ACTIVITY:
Read the lines below, and copy any that contain the string "pulse".

SUPPLIED RECORDS:
theorem State.showSteps_fr (s : State) : (State.showSteps s).pending = s.pending ∧ (State.showSteps s).flash = s.flash ∧ (State.showSteps s).coldOpt = s.coldOpt ∧ (State.showSteps s).mem = s.mem ∧ (State.showSteps s).harts = s.harts ∧ (State.showSteps s).mram = s.mram ∧ (State.showSteps s).imsic = s.imsic ∧ (State.showSteps s).eng = s.eng ∧ (State.showSteps s).dm = s.dm ∧ (State.showSteps s).fx = s.fx ∧ (State.showSteps s).ctu = s.ctu ∧ (State.showSteps s).links = s.links ∧ (State.showSteps s).aplicS = s.aplicS ∧ (State.showSteps s).aplicN = s.aplicN ∧ (State.showSteps s).credits = s.credits ∧ (State.showSteps s).clusters = s.clusters ∧ (State.showSteps s).homes = s.homes ∧ (State.showSteps s).pkts = s.pkts ∧ (State.showSteps s).resp = s.resp ∧ (State.showSteps s).wires = s.wires ∧ (State.showSteps s).dmg = s.dmg ∧ (State.showSteps s).wq = s.wq ∧ (State.showSteps s).net = s.net ∧ (State.showSteps s).dbInval = s.dbInval ∧ (State.showSteps s).watch = s.watch ∧ (State.showSteps s).pkg = s.pkg ∧ (State.showSteps s).pmc = s.pmc ∧ (State.showSteps s).fwLog = s.fwLog ∧ (State.showSteps s).out = s.out ∧ (State.showSteps s).free = s.free ∧ (State.showSteps s).fabric = s.fabric ∧ (State.showSteps s).files = s.files := by
  generalize h : State.showSteps s = u
  unfold State.showSteps at h
  rw [← h]; simp [kept @State.wrs_fr]

theorem State.setLevel_fr (s : State) : (State.setLevel s).pending = s.pending ∧ (State.setLevel s).flash = s.flash ∧ (State.setLevel s).coldOpt = s.coldOpt ∧ (State.setLevel s).mem = s.mem ∧ (State.setLevel s).harts = s.harts ∧ (State.setLevel s).mram = s.mram ∧ (State.setLevel s).imsic = s.imsic ∧ (State.setLevel s).eng = s.eng ∧ (State.setLevel s).dm = s.dm ∧ (State.setLevel s).fx = s.fx ∧ (State.setLevel s).ctu = s.ctu ∧ (State.setLevel s).links = s.links ∧ (State.setLevel s).aplicS = s.aplicS ∧ (State.setLevel s).aplicN = s.aplicN ∧ (State.setLevel s).credits = s.credits ∧ (State.setLevel s).clusters = s.clusters ∧ (State.setLevel s).homes = s.homes ∧ (State.setLevel s).pkts = s.pkts ∧ (State.setLevel s).resp = s.resp ∧ (State.setLevel s).wires = s.wires ∧ (State.setLevel s).dmg = s.dmg ∧ (State.setLevel s).wq = s.wq ∧ (State.setLevel s).net = s.net ∧ (State.setLevel s).dbInval = s.dbInval ∧ (State.setLevel s).watch = s.watch ∧ (State.setLevel s).pkg = s.pkg ∧ (State.setLevel s).pmc = s.pmc ∧ (State.setLevel s).fwLog = s.fwLog ∧ (State.setLevel s).out = s.out ∧ (State.setLevel s).free = s.free ∧ (State.setLevel s).fabric = s.fabric ∧ (State.setLevel s).files = s.files := by
  generalize h : State.setLevel s = u
  unfold State.setLevel at h
  rw [← h]; simp [kept @State.wrs_fr]

theorem State.heldCluster_fr (s : State) : (State.heldCluster s).pending = s.pending ∧ (State.heldCluster s).flash = s.flash ∧ (State.heldCluster s).coldOpt = s.coldOpt ∧ (State.heldCluster s).mem = s.mem ∧ (State.heldCluster s).harts = s.harts ∧ (State.heldCluster s).mram = s.mram ∧ (State.heldCluster s).imsic = s.imsic ∧ (State.heldCluster s).eng = s.eng ∧ (State.heldCluster s).dm = s.dm ∧ (State.heldCluster s).fx = s.fx ∧ (State.heldCluster s).ctu = s.ctu ∧ (State.heldCluster s).links = s.links ∧ (State.heldCluster s).aplicS = s.aplicS ∧ (State.heldCluster s).aplicN = s.aplicN ∧ (State.heldCluster s).credits = s.credits ∧ (State.heldCluster s).clusters = s.clusters ∧ (State.heldCluster s).homes = s.homes ∧ (State.heldCluster s).pkts = s.pkts ∧ (State.heldCluster s).resp = s.resp ∧ (State.heldCluster s).wires = s.wires ∧ (State.heldCluster s).dmg = s.dmg ∧ (State.heldCluster s).wq = s.wq ∧ (State.heldCluster s).net = s.net ∧ (State.heldCluster s).dbInval = s.dbInval ∧ (State.heldCluster s).watch = s.watch ∧ (State.heldCluster s).pmc = s.pmc ∧ (State.heldCluster s).fwLog = s.fwLog ∧ (State.heldCluster s).out = s.out ∧ (State.heldCluster s).free = s.free ∧ (State.heldCluster s).fabric = s.fabric ∧ (State.heldCluster s).files = s.files := by
  generalize h : State.heldCluster s = u
  unfold State.heldCluster at h
  (try dsimp only at h); (repeat' split at h) <;> rw [← h] <;> simp [kept @State.fence_fr, kept @State.pk_fr, kept @State.wr_fr]

theorem execSelfTestDone_fr (fails : List (Fin 12)) (iodBase : Bool) (s : State) {u : State} (h : execSelfTestDone fails iodBase s = .next u) : u.pending = s.pending ∧ u.flash = s.flash ∧ u.coldOpt = s.coldOpt ∧ u.mem = s.mem ∧ u.harts = s.harts ∧ u.mram = s.mram ∧ u.imsic = s.imsic ∧ u.eng = s.eng ∧ u.dm = s.dm ∧ u.fx = s.fx ∧ u.ctu = s.ctu ∧ u.links = s.links ∧ u.aplicS = s.aplicS ∧ u.aplicN = s.aplicN ∧ u.credits = s.credits ∧ u.clusters = s.clusters ∧ u.homes = s.homes ∧ u.pkts = s.pkts ∧ u.resp = s.resp ∧ u.wires = s.wires ∧ u.dmg = s.dmg ∧ u.wq = s.wq ∧ u.net = s.net ∧ u.dbInval = s.dbInval ∧ u.watch = s.watch ∧ u.pmc = s.pmc ∧ u.fwLog = s.fwLog ∧ u.out = s.out ∧ u.free = s.free ∧ u.fabric = s.fabric ∧ u.files = s.files := by
  unfold execSelfTestDone at h
  (try dsimp only at h); (repeat' split at h) <;> (first | (simp only [Host.Outcome.next.injEq] at h; rw [← h]) | (simp only [reduceCtorEq] at h; done) | (simp only [Option.some.injEq] at h; rw [← h])) <;> simp [kept @State.heldCluster_fr, kept @State.pk_fr, kept @State.setLevel_fr, kept @State.showSteps_fr, kept @State.siteTested_fr, kept @State.wr_fr]

theorem execMainlineEntry_fr (s : State) {u : State} (h : execMainlineEntry s = .next u) : u.pending = s.pending ∧ u.flash = s.flash ∧ u.coldOpt = s.coldOpt ∧ u.mem = s.mem ∧ u.ctu = s.ctu ∧ u.links = s.links ∧ u.credits = s.credits ∧ u.pkts = s.pkts ∧ u.resp = s.resp ∧ u.dmg = s.dmg ∧ u.free = s.free ∧ u.fabric = s.fabric := by
  unfold execMainlineEntry at h
  (try dsimp only at h); (repeat' split at h) <;> (first | (simp only [Host.Outcome.next.injEq] at h; rw [← h]) | (simp only [reduceCtorEq] at h; done) | (simp only [Option.some.injEq] at h; rw [← h])) <;> simp [kept @State.arriveMode_fr, kept @State.dropWindows_fr, kept @State.finxisLow_fr, kept @State.pk_fr, kept @State.rereadDoorbells_fr, kept @State.restoreAll_fr, kept @State.startHart_fr, kept @State.wr_fr]

theorem execNdmreset_fr (on : Bool) (pulse : Bool) (s : State) {u : State} (h : execNdmreset on pulse s = .next u) : u.pending = s.pending ∧ u.flash = s.flash ∧ u.coldOpt = s.coldOpt ∧ u.resp = s.resp ∧ u.free = s.free := by
  unfold execNdmreset at h
  (try dsimp only at h); (repeat' split at h) <;> (first | (simp only [Host.Outcome.next.injEq] at h; rw [← h]) | (simp only [reduceCtorEq] at h; done) | (simp only [Option.some.injEq] at h; rw [← h])) <;> simp [kept @State.fenceCluster_fr, kept @State.hartCause_fr, kept @State.loseDie_fr, kept @State.pk_fr, kept @State.recordReach_fr, kept @State.warmSource_fr, kept @State.wr_fr, kept @State.wrW_fr]

theorem execHartreset_fr (harts : List (Fin 216)) (on : Bool) (s : State) {u : State} (h : execHartreset harts on s = .next u) : u.pending = s.pending ∧ u.flash = s.flash ∧ u.coldOpt = s.coldOpt ∧ u.mem = s.mem ∧ u.mram = s.mram ∧ u.eng = s.eng ∧ u.dm = s.dm ∧ u.fx = s.fx ∧ u.ctu = s.ctu ∧ u.links = s.links ∧ u.aplicS = s.aplicS ∧ u.aplicN = s.aplicN ∧ u.credits = s.credits ∧ u.pkts = s.pkts ∧ u.resp = s.resp ∧ u.wires = s.wires ∧ u.dmg = s.dmg ∧ u.dbInval = s.dbInval ∧ u.watch = s.watch ∧ u.pmc = s.pmc ∧ u.out = s.out ∧ u.free = s.free ∧ u.fabric = s.fabric := by
  unfold execHartreset at h
  (try dsimp only at h); (repeat' split at h) <;> (first | (simp only [Host.Outcome.next.injEq] at h; rw [← h]) | (simp only [reduceCtorEq] at h; done) | (simp only [Option.some.injEq] at h; rw [← h])) <;> simp [kept @State.coreReset_fr, kept @State.pk_fr, kept @State.setHart_fr]

theorem execWatchdogHalf_fr (s : State) {u : State} (h : execWatchdogHalf s = .next u) : u.pending = s.pending ∧ u.flash = s.flash ∧ u.coldOpt = s.coldOpt ∧ u.mem = s.mem ∧ u.harts = s.harts ∧ u.mram = s.mram ∧ u.imsic = s.imsic ∧ u.eng = s.eng ∧ u.dm = s.dm ∧ u.fx = s.fx ∧ u.ctu = s.ctu ∧ u.links = s.links ∧ u.aplicS = s.aplicS ∧ u.aplicN = s.aplicN ∧ u.credits = s.credits ∧ u.clusters = s.clusters ∧ u.homes = s.homes ∧ u.pkts = s.pkts ∧ u.resp = s.resp ∧ u.regs = s.regs ∧ u.dmg = s.dmg ∧ u.wq = s.wq ∧ u.net = s.net ∧ u.dbInval = s.dbInval ∧ u.watch = s.watch ∧ u.pmc = s.pmc ∧ u.fwLog = s.fwLog ∧ u.out = s.out ∧ u.free = s.free ∧ u.fabric = s.fabric ∧ u.files = s.files := by
  unfold execWatchdogHalf at h
  (try dsimp only at h); (repeat' split at h) <;> (first | (simp only [Host.Outcome.next.injEq] at h; rw [← h]) | (simp only [reduceCtorEq] at h; done) | (simp only [Option.some.injEq] at h; rw [← h])) <;> simp [kept @State.pk_fr, kept @State.raise_fr]

theorem execWatchdogTimeout_fr (pulse : Bool) (s : State) {u : State} (h : execWatchdogTimeout pulse s = .next u) : u.pending = s.pending ∧ u.flash = s.flash ∧ u.coldOpt = s.coldOpt ∧ u.resp = s.resp ∧ u.out = s.out ∧ u.free = s.free := by
  unfold execWatchdogTimeout at h
  (try dsimp only at h); (repeat' split at h) <;> (first | (simp only [Host.Outcome.next.injEq] at h; rw [← h]) | (simp only [reduceCtorEq] at h; done) | (simp only [Option.some.injEq] at h; rw [← h])) <;> simp [kept @State.warmSource_fr]

end Sys2Proof.Machine
end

RESULT OF THE TASK:
theorem execNdmreset_fr (on : Bool) (pulse : Bool) (s : State) {u : State} (h : execNdmreset on pulse s = .next u) : u.pending = s.pending ∧ u.flash = s.flash ∧ u.coldOpt = s.coldOpt ∧ u.resp = s.resp ∧ u.free = s.free := by
theorem execWatchdogTimeout_fr (pulse : Bool) (s : State) {u : State} (h : execWatchdogTimeout pulse s = .next u) : u.pending = s.pending ∧ u.flash = s.flash ∧ u.coldOpt = s.coldOpt ∧ u.resp = s.resp ∧ u.out = s.out ∧ u.free = s.free := by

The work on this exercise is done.